Al equipo le llamaban los ‘Busby Babes’ porque su entrenador los encontró en equipos escolares. Con ellos regeneró al club y comenzó a obtener logros que nadie esperaba. Consiguió el título en 1956 y 57 y se esperaba que fuese el equipo que terminara con el dominio del Real Madrid en Europa.

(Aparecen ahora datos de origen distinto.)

/-- The probability window (R52), table by table: `{table, index}` shows the entry of the table with that number, and 0 from
the size that R40 to R45 give the table on; a number above 19 reads 0. -/
def Obligations.ProbabilityWindow : Prop :=
  (∀ (s : State) (index : Nat), index < 2 ^ 24 →
    (observe s 1 (0 * 2 ^ 24 + index)).toNat = windowEntry s .matchSwitch 192 index ∧
    (observe s 1 (1 * 2 ^ 24 + index)).toNat = windowEntry s .rep 12 index ∧
    (observe s 1 (2 * 2 ^ 24 + index)).toNat = windowEntry s .repG0 12 index ∧
    (observe s 1 (3 * 2 ^ 24 + index)).toNat = windowEntry s .repG1 12 index ∧
    (observe s 1 (4 * 2 ^ 24 + index)).toNat = windowEntry s .repG2 12 index ∧
    (observe s 1 (5 * 2 ^ 24 + index)).toNat = windowEntry s .rep0Long 192 index ∧
    (observe s 1 (6 * 2 ^ 24 + index)).toNat = windowEntry s (.choice1 .len) 1 index ∧
    (observe s 1 (7 * 2 ^ 24 + index)).toNat = windowEntry s (.choice2 .len) 1 index ∧
    (observe s 1 (8 * 2 ^ 24 + index)).toNat = windowEntry s (.lowCoder .len) (16 * 8) index ∧
    (observe s 1 (9 * 2 ^ 24 + index)).toNat = windowEntry s (.midCoder .len) (16 * 8) index ∧
    (observe s 1 (10 * 2 ^ 24 + index)).toNat = windowEntry s (.highCoder .len) 256 index ∧
    (observe s 1 (11 * 2 ^ 24 + index)).toNat = windowEntry s (.choice1 .repLen) 1 index ∧
    (observe s 1 (12 * 2 ^ 24 + index)).toNat = windowEntry s (.choice2 .repLen) 1 index ∧
    (observe s 1 (13 * 2 ^ 24 + index)).toNat = windowEntry s (.lowCoder .repLen) (16 * 8) index ∧
    (observe s 1 (14 * 2 ^ 24 + index)).toNat = windowEntry s (.midCoder .repLen) (16 * 8) index ∧
    (observe s 1 (15 * 2 ^ 24 + index)).toNat = windowEntry s (.highCoder .repLen) 256 index ∧
    (observe s 1 (16 * 2 ^ 24 + index)).toNat = windowEntry s .slotCoder (4 * 64) index ∧
    (observe s 1 (17 * 2 ^ 24 + index)).toNat = windowEntry s .posCoder 115 index ∧
    (observe s 1 (18 * 2 ^ 24 + index)).toNat = windowEntry s .alignCoder 16 index ∧
    (observe s 1 (19 * 2 ^ 24 + index)).toNat =
      windowEntry s .lit (0x300 * 2 ^ (s.cfg.lc.toNat + s.cfg.lp.toNat)) index) ∧
  (∀ (s : State) (addr : Nat), 20 ≤ addr / 2 ^ 24 → observe s 1 addr = 0)

/-- The history window (R53): `{written[8], byte[7:0]}` of entry `i < N`, the byte 0 when the written bit is 0; an
unwritten entry reads 0, an address from `N` on too. -/
def Obligations.HistoryWindow : Prop :=
  ∀ (s : State) (i : Nat),
    (i < s.histN.toNat → ∀ b, s.hist.read i = some b → (observe s 2 i).toNat = 2 ^ 8 + b.toNat) ∧
    (i < s.histN.toNat → s.hist.read i = none → s.hist.background = .initial → observe s 2 i = 0) ∧
    (observe s 2 i).toNat < 2 ^ 9 ∧ ((observe s 2 i).toNat < 2 ^ 8 → observe s 2 i = 0) ∧
    (s.histN.toNat ≤ i → observe s 2 i = 0)

/-! ### Reset and CONFIG (R54, R131) -/

/-- Power-on reset (R54, R169): phase UNCONFIGURED, no fault recorded, OUT_COUNT 0, nothing emitted, and nothing for
the block to do. -/
def Obligations.ResetValues : Prop :=
  observe State.reset 0 0x000 = 0 ∧ observe State.reset 0 0x001 = 0 ∧ observe State.reset 0 0x002 = 0 ∧
  observe State.reset 0 0x040 = 0 ∧ State.reset.phase = .unconfigured ∧ State.reset.cause = .none ∧
  State.reset.output = [] ∧ step State.reset = .next State.reset

/-- CONFIG with legal operands completes in every phase and leaves the CONFIG column of R51, every probability entry
1024 (R46) and every history entry unwritten (R48); it emits nothing (R131). -/
def Obligations.ConfigStartsInvocation : Prop :=
  ∀ (s : State) (lc lp pb : BitVec 4) (hdrSize roundPow2 : Bool) (dictSize : BitVec 32),
    lc.toNat ≤ 8 → lp.toNat ≤ 4 → pb.toNat ≤ 4 →
    ∃ t, exec (.config lc lp pb hdrSize roundPow2 dictSize) s = .next t ∧
      t.phase = .configured ∧ t.cause = .none ∧ t.faultOp = 0 ∧ t.faultArg = 0 ∧ t.outCount = 0 ∧
      t.cfg = ⟨lc, lp, pb, hdrSize, roundPow2, dictSize⟩ ∧
      t.sizeKnown = false ∧ t.sizeValue = 0xFFFFFFFFFFFFFFFF ∧
      t.rc = ⟨0xFFFFFFFF, 0, 0, 1⟩ ∧ t.es = ⟨0, 0, 0, 0, 0, ⟨0, 0, 0, 0⟩⟩ ∧
      (∀ table index, t.probs.read table index = 1024) ∧
      (∀ i, t.hist.read i = none) ∧ (∀ i, observe t 2 i = 0) ∧
      t.output = s.output ∧ samePorts s t

/-- The dictionary sizes that CONFIG derives (R10, R11): DICT_EFF is `dict_size` clamped to `[2^12, 2^25]`, and with
`round_pow2` the smallest power of two at least that; HIST_N is the smallest power of two `≥ DICT_EFF`. -/
def Obligations.ConfigDerivesSizes : Prop :=
  ∀ (s t : State) (lc lp pb : BitVec 4) (hdrSize roundPow2 : Bool) (dictSize : BitVec 32),
    lc.toNat ≤ 8 → lp.toNat ≤ 4 → pb.toNat ≤ 4 →
    exec (.config lc lp pb hdrSize roundPow2 dictSize) s = .next t →
    (roundPow2 = false → t.dictEff.toNat = min (max dictSize.toNat (2 ^ 12)) (2 ^ 25)) ∧
    (roundPow2 = true → (∃ k, t.dictEff.toNat = 2 ^ k) ∧ min (max dictSize.toNat (2 ^ 12)) (2 ^ 25) ≤ t.dictEff.toNat ∧
      ∀ k, min (max dictSize.toNat (2 ^ 12)) (2 ^ 25) ≤ 2 ^ k → t.dictEff.toNat ≤ 2 ^ k) ∧
    (∃ k, t.histN.toNat = 2 ^ k) ∧ t.dictEff.toNat ≤ t.histN.toNat ∧
    (∀ k, t.dictEff.toNat ≤ 2 ^ k → t.histN.toNat ≤ 2 ^ k) ∧
    2 ^ 12 ≤ t.histN.toNat ∧ t.histN.toNat ≤ 2 ^ 25

/-- A CONFIG leaves the same state whatever preceded it (R170); only what has crossed the ports remains. -/
def Obligations.ConfigForgetsEverything : Prop :=
  ∀ (s s' : State) (lc lp pb : BitVec 4) (hdrSize roundPow2 : Bool) (dictSize : BitVec 32),
    lc.toNat ≤ 8 → lp.toNat ≤ 4 → pb.toNat ≤ 4 → samePorts s s' → s'.output = s.output →
    exec (.config lc lp pb hdrSize roundPow2 dictSize) s = exec (.config lc lp pb hdrSize roundPow2 dictSize) s'

/-- CONFIG with `lc > 8`, `lp > 4` or `pb > 4` raises ConfigRange in every phase, FAULT included, and changes nothing
but the fault record (R131, R150, R156). -/
def Obligations.ConfigOutOfRangeFaults : Prop :=
  ∀ (s : State) (lc lp pb : BitVec 4) (hdrSize roundPow2 : Bool) (dictSize : BitVec 32),
    (8 < lc.toNat ∨ 4 < lp.toNat ∨ 4 < pb.toNat) →
    exec (.config lc lp pb hdrSize roundPow2 dictSize) s =
      .next (faultRecorded .configRange (.config lc lp pb hdrSize roundPow2 dictSize) s)

/-! ### SETSIZE, HEADER, EOS, FLUSH (47_framing_commands.md) -/

/-- SETSIZE records the size in phase CONFIGURED, faults with SequenceError in every other phase but FAULT, and is
discarded in FAULT (R132, R151). -/
def Obligations.SetsizeRecordsSize : Prop :=
  ∀ (s : State) (size : BitVec 64),
    (s.phase = .configured → exec (.setsize size) s = .next { s with sizeKnown := true, sizeValue := size }) ∧
    (s.phase ≠ .configured → s.phase ≠ .fault →
      exec (.setsize size) s = .next (faultRecorded .sequenceError (.setsize size) s)) ∧
    (s.phase = .fault → exec (.setsize size) s = .next s)

/-- HEADER in phase CONFIGURED emits the property byte, the four bytes of DICT_EFF and, with `hdr_size`, the eight bytes
of SIZE.value, little-endian, enters CODING and touches nothing else (R133). -/
def Obligations.HeaderEmitsItsFields : Prop :=
  ∀ s : State, s.phase = .configured → s.sinkPlan = [] →
    configInRange s.cfg.lc s.cfg.lp s.cfg.pb = true →
    ∃ t bytes, exec .header s = .next t ∧ emitted s t bytes ∧
      bytes.map BitVec.toNat = (s.cfg.lc.toNat + 9 * s.cfg.lp.toNat + 45 * s.cfg.pb.toNat) ::
        (List.range 4).map (fun k => s.dictEff.toNat / 256 ^ k % 256) ++
        (if s.cfg.hdrSize then (List.range 8).map (fun k => s.sizeValue.toNat / 256 ^ k % 256) else []) ∧
      t.phase = .coding ∧ t.cause = s.cause ∧ t.faultOp = s.faultOp ∧ t.faultArg = s.faultArg ∧
      sameConfiguration s t ∧ t.rc = s.rc ∧ t.es = s.es ∧ t.probs = s.probs ∧ t.hist = s.hist ∧ samePorts s t

/-- EOS in phase CODING codes one match bit, a simple match of length 2 at distance 0xFFFFFFFF, applies UPDATE_MATCH,
enters ENDED, and leaves `total_pos`, `pos_state`, `prev_byte`, `R`, `rep_dist` and the history unchanged (R134). -/
def Obligations.EosCodesTheMarker : Prop :=
  ∀ s : State, s.phase = .coding → s.sinkPlan = [] → s.es.state.toNat < 12 →
    ∃ t next, exec .eos s = .next t ∧
      coded s t ([.bit .matchSwitch (16 * s.es.state.toNat + s.es.posState.toNat) true,
                  .bit .rep s.es.state.toNat false] ++
                 lenEncode .len 2 s.es.posState.toNat ++ distEncode 0xFFFFFFFF 2) ∧
      updateMatch[s.es.state.toNat]? = some next ∧ t.es = { s.es with state := next } ∧
      t.phase = .ended ∧ t.cause = s.cause ∧ t.faultOp = s.faultOp ∧ t.faultArg = s.faultArg ∧
      t.hist = s.hist ∧ sameConfiguration s t ∧ samePorts s t

/-- FLUSH in phase CODING or ENDED performs five Shift_low, leaves `low = 0`, `cache = 0`, `cache_size = 1` and `width`
unchanged (R94), enters DONE and touches nothing else (R135). -/
def Obligations.FlushEndsTheStream : Prop :=
  ∀ s : State, s.phase = .coding ∨ s.phase = .ended → s.sinkPlan = [] →
    ∃ t, exec .flush s = .next t ∧
      emitted s t s.coder.shiftLow.shiftLow.shiftLow.shiftLow.shiftLow.out ∧
      t.rc = ⟨s.rc.width, 0, 0, 1⟩ ∧
      t.phase = .done ∧ t.cause = s.cause ∧ t.faultOp = s.faultOp ∧ t.faultArg = s.faultArg ∧
      t.es = s.es ∧ t.probs = s.probs ∧ t.hist = s.hist ∧ sameConfiguration s t ∧ samePorts s t

/-! ### The token commands (46_token_commands.md) -/

/-- LIT in phase CODING completes: plain coding if `state < 7`, else matched against the byte at distance
`rep_dist[0] + 1` read before anything is written; UPDATE_LITERAL; the byte stored at the cursor; the MRU stack
unchanged (R126, R116, R123). -/
def Obligations.LitCommitsItsByte : Prop :=
  ∀ (byte : Byte) (s : State), s.Inv → s.phase = .coding → s.sinkPlan = [] →
    ∃ t path, exec (.lit byte) s = .next t ∧
      TokenDone s t (.bit .matchSwitch (16 * s.es.state.toNat + s.es.posState.toNat) false :: path)
        updateLiteral s.es.mru 1 ∧
      (s.es.state.toNat < 7 →
        path = litPlain (litIndex s.cfg.lc.toNat s.cfg.lp.toNat s.es.totalPos s.es.prevByte) byte) ∧
      (7 ≤ s.es.state.toNat → ∃ bMatch, histRead (s.es.mru.rep0.toNat + 1) s = some bMatch ∧
        path = litMatched (litIndex s.cfg.lc.toNat s.cfg.lp.toNat s.es.totalPos s.es.prevByte) byte bMatch) ∧
      t.es.prevByte = byte ∧ t.hist.read s.es.r.toNat = some byte

/-- SHORTREP in phase CODING, its distance in the history, completes: four switch bits, UPDATE_SHORTREP, one byte copied
from distance `rep_dist[0] + 1`, the MRU stack unchanged (R127). -/
def Obligations.ShortrepCopiesOneByte : Prop :=
  ∀ s : State, s.Inv → s.phase = .coding → s.sinkPlan = [] →
    s.es.mru.rep0.toNat + 1 ≤ s.es.totalPos.toNat → s.es.mru.rep0.toNat + 1 ≤ s.dictEff.toNat →
    ∃ t, exec .shortrep s = .next t ∧
      TokenDone s t
        [.bit .matchSwitch (16 * s.es.state.toNat + s.es.posState.toNat) true, .bit .rep s.es.state.toNat true,
         .bit .repG0 s.es.state.toNat false, .bit .rep0Long (16 * s.es.state.toNat + s.es.posState.toNat) false]
        updateShortrep s.es.mru 1 ∧
      copied s t (s.es.mru.rep0.toNat + 1) 1

/-- REP `i`, `L` in phase CODING, `L` legal and its distance in the history, completes: the switch bits of its index,
the length through `rep_len`, UPDATE_REP, `L` bytes copied, `rep_dist[0..i]` rotated one slot right (R128, R123). -/
def Obligations.RepCopiesAndRotates : Prop :=
  ∀ (i : BitVec 2) (len : BitVec 9) (s : State), s.Inv → s.phase = .coding → s.sinkPlan = [] →
    2 ≤ len.toNat → len.toNat ≤ 273 →
    (s.es.mru.get i).toNat + 1 ≤ s.es.totalPos.toNat → (s.es.mru.get i).toNat + 1 ≤ s.dictEff.toNat →
    ∃ t select, exec (.rep i len) s = .next t ∧
      TokenDone s t
        (.bit .matchSwitch (16 * s.es.state.toNat + s.es.posState.toNat) true :: .bit .rep s.es.state.toNat true ::
          (select ++ lenEncode .repLen len.toNat s.es.posState.toNat))
        updateRep t.es.mru len.toNat ∧
      (i = 0 → select = [.bit .repG0 s.es.state.toNat false,
        .bit .rep0Long (16 * s.es.state.toNat + s.es.posState.toNat) true]) ∧
      (i = 1 → select = [.bit .repG0 s.es.state.toNat true, .bit .repG1 s.es.state.toNat false]) ∧
      (i = 2 → select = [.bit .repG0 s.es.state.toNat true, .bit .repG1 s.es.state.toNat true,
        .bit .repG2 s.es.state.toNat false]) ∧
      (i = 3 → select = [.bit .repG0 s.es.state.toNat true, .bit .repG1 s.es.state.toNat true,
        .bit .repG2 s.es.state.toNat true]) ∧
      t.es.mru.get 0 = s.es.mru.get i ∧
      (∀ j : BitVec 2, 0 < j.toNat → j.toNat ≤ i.toNat → t.es.mru.get j = s.es.mru.get (j - 1)) ∧
      (∀ j : BitVec 2, i.toNat < j.toNat → t.es.mru.get j = s.es.mru.get j) ∧
      copied s t ((s.es.mru.get i).toNat + 1) len.toNat

/-- MATCH `dist0`, `L` in phase CODING, `L` legal and its distance in the history, completes: the switch bits, the length
through `len`, the distance, UPDATE_MATCH, `L` bytes copied, `dist0` pushed on the MRU stack (R129, R123). -/
def Obligations.MatchCopiesAndPushes : Prop :=
  ∀ (dist0 : BitVec 32) (len : BitVec 9) (s : State), s.Inv → s.phase = .coding → s.sinkPlan = [] →
    2 ≤ len.toNat → len.toNat ≤ 273 →
    dist0.toNat + 1 ≤ s.es.totalPos.toNat → dist0.toNat + 1 ≤ s.dictEff.toNat →
    ∃ t, exec (.simpleMatch dist0 len) s = .next t ∧
      TokenDone s t
        ([.bit .matchSwitch (16 * s.es.state.toNat + s.es.posState.toNat) true, .bit .rep s.es.state.toNat false] ++
          lenEncode .len len.toNat s.es.posState.toNat ++ distEncode dist0.toNat len.toNat)
        updateMatch ⟨dist0, s.es.mru.rep0, s.es.mru.rep1, s.es.mru.rep2⟩ len.toNat ∧
      copied s t (dist0.toNat + 1) len.toNat

/-! ### The range coder (41_range_coder.md) -/

/-- Both coding steps, before Normalize, in exact arithmetic. EncodeBit (R86): from `width ≥ WIDTH_MIN` and a probability in
`[31, 2017]` the product never wraps, neither branch leaves `width = 0`, and the entry moves by `1/32` toward the bit
coded. A direct bit (R93): `width` halves, a 1 adds the halved width to `low`, a 0 leaves `low`, and no entry changes. -/
def Obligations.EncodeBitSplitsTheInterval : Prop :=
  (∀ (c : Coder) (t : ProbTable) (i : Nat) (b : Bool),
    2 ^ 24 ≤ c.rc.width.toNat → c.rc.low.toNat < 2 ^ 33 → c.probs.wf = true →
    31 ≤ (c.probs.read t i).toNat → (c.probs.read t i).toNat ≤ 2017 →
    ∃ (c' : Coder) (cut : Nat), c.encodeBit t i b = c'.normalize ∧
      cut = c.rc.width.toNat / 2 ^ 11 * (c.probs.read t i).toNat ∧ 253952 ≤ cut ∧ cut < c.rc.width.toNat ∧
      (b = false → c'.rc.width.toNat = cut ∧ c'.rc.low = c.rc.low) ∧
      (b = true → c'.rc.width.toNat = c.rc.width.toNat - cut ∧ c'.rc.low.toNat = c.rc.low.toNat + cut) ∧
      c'.rc.cache = c.rc.cache ∧ c'.rc.cacheSize = c.rc.cacheSize ∧ c'.out = c.out ∧
      (c'.probs.read t i).toNat =
        (if b then (c.probs.read t i).toNat - (c.probs.read t i).toNat / 32
         else (c.probs.read t i).toNat + (2048 - (c.probs.read t i).toNat) / 32) ∧
      (∀ a, a ≠ t.address i → c'.probs.readAt a = c.probs.readAt a)) ∧
  (∀ (c : Coder) (b : Bool), c.rc.low.toNat < 2 ^ 33 →
    ∃ c' : Coder, c.encodeDirect b = c'.normalize ∧
      c'.rc.width.toNat = c.rc.width.toNat / 2 ∧
      (b = false → c'.rc.low = c.rc.low) ∧
      (b = true → c'.rc.low.toNat = c.rc.low.toNat + c.rc.width.toNat / 2) ∧
      c'.rc.cache = c.rc.cache ∧ c'.rc.cacheSize = c.rc.cacheSize ∧ c'.out = c.out ∧ c'.probs = c.probs)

Tras el accidente Busty se retiró del futbol con una profunda depresión. Dicen recuperó el amor al futbol cuando miró jugar a la selección brasileña en el Mundial de ese año en Suecia. Y rearmó al United en torno a Charlton.
La gloria regresa
En 1963 el éxito regresó a Old Trafford. El United ganó la prestigiada Copa inglesa. Le siguieron los títulos de campeón de liga en 1965 y 1967, así como la la conquista de la Copa de Europa al año siguiente, 10 años después del accidente. Fue el primer club inglés en ganarla.
Hoy en Munich se celebrará un homenaje con motivo de la fecha. Viajarán más de 150 personas relacionadas con el Manchester United, entre ellas Charlton y el héroe que detesta ser llamado tal, Gregg.
A las 8:04 horas, tiempo de México, religiosos de las dos ciudades harán una oración y se depositarán ofrendas florales en el sitio del accidente. Y se guardará un minuto de silencio, pues se cumplirán exactamente 50 años de la tragedia. Eran las 15:04 horas, tiempo local.
En Wembley, Inglaterra, enfrentará a Suiza en un partido amistoso, luciendo moños negros en recuerdo de los fallecidos. Y el domingo, en Old Trafford, el estadio del Manchester United, los Diablos Rojos jugarán con la camiseta del equipo de 1958 en un partido ante el Manchester City.
Cincuenta años después la plaza en donde ocurrió el accidente será renombrada como Manchesterplatz. Y el mundo, en silencio, recordará.